Background: To compare the clinical, esthetic, and patient-reported outcomes of the vestibular incision subperiosteal tunnel access (VISTA) technique and the modified tunnel (mTunnel) technique, both combined with connective tissue grafts (CTGs), for treating recession type 1 (RT1) single gingival recessions.

Methods: A total of 24 patients with single non-molar RT1 recessions were randomly assigned to the VISTA + CTG or the mTunnel + CTG group. A blinded examiner assessed the recession reduction (RecRed), mean root coverage (MRC), complete root coverage (CRC), keratinized tissue width, patient-reported outcomes, and root coverage esthetic score (RES).

Results: At 12 months, both groups achieved significant recession reduction. However, there were no significant differences in RecRed and MRC between the groups (VISTA: 2.38 ± 0.96 mm and 90.28 ± 18.06%, mTunnel: 2.08 ± 1.10 mm and 81.25 ± 29.16%; P = 1 and P = 0.834, respectively). The CRC was significantly higher in the VISTA group (VISTA: 75%, mTunnel: 50%; P < 0.001). Both groups obtained high RES scores (VISTA: 8.75 ± 1.14, mTunnel: 7.75 ± 2.99, P = 0.786), but the mTunnel group demonstrated significantly less scar formation (P = 0.014).
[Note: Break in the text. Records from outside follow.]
-- ==== Sys2Proof/Machine/AzObject.lean ====
section
/-! DEFINITION. The Azler commands of groups 0x03xx and 0x04xx: objects and hints (R254, R255), and the pair (R211, R220 to R230). -/

namespace Sys2Proof.Machine

/-- The hint of a code (Table 10-6). -/
def Hint.ofCode (n : Nat) : Hint := if n = 1 then .keep else if n = 2 then .stream else if n = 3 then .cold else .none

namespace State

/-- An object record (Table 10-6). -/
def object (s : State) (i : Nat) : Object := Tab.get {} s.xlt.objects i

/-- Replaces an object record, through the journal; hints act at once (R255). -/
def putObject (s : State) (i : Nat) (o : Object) : State :=
  ((s.setXlt { s.xlt with objects := Tab.put {} s.xlt.objects i o }).journal (.object i)).hintScan

/-- EXPIRY of a TTL (R255). -/
def expiryOf (s : State) (ttl : Nat) : BitVec 48 := (s.tally.now >>> 16).setWidth 48 + BitVec.ofNat 48 ttl

/-- EXPIRY as two result words. -/
def expiryWords (o : Object) : List Word := [o.expiry.setWidth 32, (o.expiry >>> 32).setWidth 32]

/-- The channel may change an object: its owner, or a secure channel; only a secure channel learns that there is none. -/
def mayObject (s : State) (c i : Nat) : Bool :=
  secureChan c || ((s.object i).region != 0 && (s.object i).owner == c)

/-- The object with the HINT and WINDOW of a word and a TTL; a TTL of 0 sets NONE (R255). -/
def hinted (s : State) (o : Object) (w ttl : Nat) : Object :=
  { o with hint := if ttl = 0 then .none else Hint.ofCode (w % 256), window := w / 256 % 256, expiry := s.expiryOf ttl }

/-- OBJECT_CREATE (R254, R255). -/
def azObjectCreate (s : State) (r : AzReq) : State :=
  let q := r.n 0
  s.azTake r 0x0301 (s.mayRead r.chan q) (lenIs 8) false fun s =>
    let first := r.p64 1
    let count := r.p64 3
    let size := (s.region q).size
    if !s.isRegion q then s.bad 0
    else if size ≤ first then s.bad 1
    else if count = 0 ∨ size < first + count then s.bad 3
    else if r.n 5 / 65536 ≠ 0 ∨ 3 < r.n 5 % 256 then s.bad 5
    else if 2 ^ 40 ≤ r.p64 6 then s.bad 6
    else
      match (List.range (s.xlt.objects.length + 1)).find? fun i => (s.object i).region == 0 with
      | none => s.refuse .noResource
      | some i =>
        if 65536 ≤ i then s.refuse .noResource
        else (s.putObject i (s.hinted { region := q, first := first, count := count, owner := r.chan } (r.n 5) (r.p64 6))).okay [BitVec.ofNat 32 i]

/-- OBJECT_DELETE (R254). -/
def azObjectDelete (s : State) (r : AzReq) : State :=
  s.azTake r 0x0302 (s.mayObject r.chan (r.n 0)) (lenIs 1) false fun s =>
    if (s.object (r.n 0)).region = 0 then s.bad 0
    else
      let s1 := s.closeWindows fun w => w.object == r.n 0
      (s1.putObject (r.n 0) {}).okay

/-- HINT_SET (R255). -/
def azHintSet (s : State) (r : AzReq) : State :=
  s.azTake r 0x0303 (s.mayObject r.chan (r.n 0)) (lenIs 4) false fun s =>
    if (s.object (r.n 0)).region = 0 then s.bad 0
    else if r.n 1 / 65536 ≠ 0 ∨ 3 < r.n 1 % 256 then s.bad 1
    else if 2 ^ 40 ≤ r.p64 2 then s.bad 2
    else
      let o := s.hinted (s.object (r.n 0)) (r.n 1) (r.p64 2)
      (s.putObject (r.n 0) o).okay (expiryWords o)

/-- HINT_EXTEND (R255): a sum beyond the 48 bits of EXPIRY is refused. -/
def azHintExtend (s : State) (r : AzReq) : State :=
  s.azTake r 0x0304 (s.mayObject r.chan (r.n 0)) (lenIs 3) false fun s =>
    let o := s.object (r.n 0)
    if o.region = 0 then s.bad 0
    else if 2 ^ 48 ≤ o.expiry.toNat + r.p64 1 then s.bad 1
    else
      let o1 := { o with expiry := o.expiry + BitVec.ofNat 48 (r.p64 1) }
      (s.putObject (r.n 0) o1).okay (expiryWords o1)

/-- OBJECT_LIST: up to 15 objects of a region, from an object id. -/
def azObjectList (s : State) (r : AzReq) : State :=
  s.azTake r 0x0305 (s.mayRead r.chan (r.n 0)) (lenIs 2) false fun s =>
    if !s.isRegion (r.n 0) then s.bad 0
    else
      let os := (s.xlt.objects.filter fun o => o.2.region == r.n 0 && decide (r.n 1 ≤ o.1)).take 15
      s.okay (BitVec.ofNat 32 os.length :: os.flatMap fun o =>
        [BitVec.ofNat 32 o.1, BitVec.ofNat 32 o.2.first, BitVec.ofNat 32 o.2.count, BitVec.ofNat 32 o.2.hint.code])

/-! ### The pair -/

/-- PAIR_BIND (R211): the hash's first byte is its most significant (R239). -/
def azPairBind (s : State) (r : AzReq) : State :=
  s.azTake r 0x0401 (s.hasRight r.chan .admin) (lenIs 12) false fun s =>
    if s.paired then s.refuse .wrongState
    else
      let h := (r.params.take 12).foldl (fun a w => a * 2 ^ 32 +
        ((w.extractLsb' 0 8 ++ w.extractLsb' 8 8) ++ (w.extractLsb' 16 8 ++ w.extractLsb' 24 8)).toNat) 0
      ((s.setTwin { s.twin with binding := some h }).nvWrite Config.nvPair [h]).okay

/-- PAIR_STATUS. -/
def azPairStatus (s : State) (r : AzReq) : State :=
  s.azTake r 0x0402 true (lenIs 0) false fun s =>
    s.okay (s.tdmStatus :: (List.range 4).map (fun k => (s.twin.peerUid >>> (32 * k)).setWidth 32) ++ [s.twin.rtt.setWidth 32])

/-- The regions that a parameter of a witness command names: one, or every valid one for 0xFFFF. -/
def witnessed (s : State) (q : Nat) : List Nat := if q = 0xFFFF then s.regionIds else [q]

/-- A witness command (R220 to R222, R361): any secure channel passes check 7, and the WITNESS right is asked at check 10. -/
def azWitness (s : State) (r : AzReq) (opcode : Nat) (body : State → List Nat → Answer) : State :=
  s.azTake r opcode (secureChan r.chan) (lenIs 1) false fun s =>
    if r.n 0 ≠ 0xFFFF ∧ !s.isRegion (r.n 0) then s.bad 0
    else if !s.hasRight r.chan .witness then s.refuse .witnessRequired
    else body s (s.witnessed (r.n 0))

/-- SOLO (R220): the regions this controller is home of. -/
def azSolo (s : State) (r : AzReq) : State :=
  s.azWitness r 0x0403 fun s rs =>
    let mine := rs.filter fun q => (s.rt q).home
    if s.paired ∨ mine = [] then s.refuse .wrongState
    else (mine.foldl (fun s q => s.soloRegion q) s).settleTwin.okay

/-- TAKEOVER (R221): the regions this controller is not home of; the answer is the highest new TERM. -/
def azTakeover (s : State) (r : AzReq) : State :=
  s.azWitness r 0x0404 fun s rs =>
    let mine := rs.filter fun q => !(s.rt q).home
    if s.paired ∨ mine = [] then s.refuse .wrongState
    else
      let s1 := (mine.foldl (fun s q => s.takeoverRegion q) s).settleTwin
      s1.okay [mine.foldl (fun (a : Word) q => if a < (s1.rt q).term then (s1.rt q).term else a) 0]

/-- FENCE (R222); during a move of the home role it waits for its end (R232). -/
def azFence (s : State) (r : AzReq) : State :=
  s.azWitness r 0x0405 fun s rs =>
    (rs.foldl (fun (s : State) q => if (s.rt q).handing.isSome then s.setRt q { s.rt q with fenceNext := true } else s.fenceWitness q) s).settleTwin.okay

/-- MOVE_HOME (R229). -/
def azMoveHome (s : State) (r : AzReq) : State :=
  s.azTake r 0x0406 (s.hasRight r.chan .admin) (lenIs 1) true fun s =>
    let q := r.n 0
    let v := s.rt q
    if !s.isRegion q then s.bad 0
    else if !s.paired || !v.home || !v.marks.isEmpty || v.source || v.target || v.handing.isSome then s.refuse .wrongState
    else { s.later with after := fun s => (s.setRt q { s.rt q with handing := some (some r.who) }).settleTwin }

/-- DETACH (R230). -/
def azDetach (s : State) (r : AzReq) : State :=
  s.azTake r 0x0407 (s.hasRight r.chan .admin) (lenIs 0) true fun s =>
    if !s.paired || s.twin.detaching then s.refuse .wrongState
    else { s.later with after := fun s => (s.detachStart (some r.who)).settleTwin }

/-- REJOIN (R230): the controller may pair again. -/
def azRejoin (s : State) (r : AzReq) : State :=
  s.azTake r 0x0408 (s.hasRight r.chan .admin) (lenIs 0) false fun s =>
    if s.twin.pair ≠ .detached then s.refuse .wrongState
    else
      let s1 := s.setPair .unpaired
      (if (s1.tport false).st == .up || (s1.tport true).st == .up then startPairing s1 ((s1.tport false).st != .up) else s1).judgeTdm.okay

end State

/-! ### Meanings -/

/-- OBJECT_CREATE (R254). -/
def execObjectCreate (r : AzReq) (s : State) : Res := .next (s.azObjectCreate r)

/-- OBJECT_DELETE (R254). -/
def execObjectDelete (r : AzReq) (s : State) : Res := .next (s.azObjectDelete r)

/-- HINT_SET (R255). -/
def execHintSet (r : AzReq) (s : State) : Res := .next (s.azHintSet r)

/-- HINT_EXTEND (R361). -/
def execHintExtend (r : AzReq) (s : State) : Res := .next (s.azHintExtend r)

/-- OBJECT_LIST (R361). -/
def execObjectList (r : AzReq) (s : State) : Res := .next (s.azObjectList r)

/-- PAIR_BIND (R211). -/
def execPairBind (r : AzReq) (s : State) : Res := .next (s.azPairBind r)

/-- PAIR_STATUS (R361). -/
def execPairStatus (r : AzReq) (s : State) : Res := .next (s.azPairStatus r)

/-- SOLO (R220). -/
def execSolo (r : AzReq) (s : State) : Res := .next (s.azSolo r)

/-- TAKEOVER (R221). -/
def execTakeover (r : AzReq) (s : State) : Res := .next (s.azTakeover r)

/-- FENCE (R222). -/
def execFence (r : AzReq) (s : State) : Res := .next (s.azFence r)

/-- MOVE_HOME (R229). -/
def execMoveHome (r : AzReq) (s : State) : Res := .next (s.azMoveHome r)

/-- DETACH (R230). -/
def execDetach (r : AzReq) (s : State) : Res := .next (s.azDetach r)

/-- REJOIN (R230). -/
def execRejoin (r : AzReq) (s : State) : Res := .next (s.azRejoin r)

end Sys2Proof.Machine
end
Conclusions: Both procedures effectively treated single RT1 recessions at 12-months follow-up. However, the VISTA technique demonstrated superior CRC results compared to the modified tunnel technique.

Trial registration: The trial had been registered prospectively at http://www.chictr.org.cn on 19/12/2015 (Registration number: ChiCTR-INR-16007845), and structured according to the CONSORT statement.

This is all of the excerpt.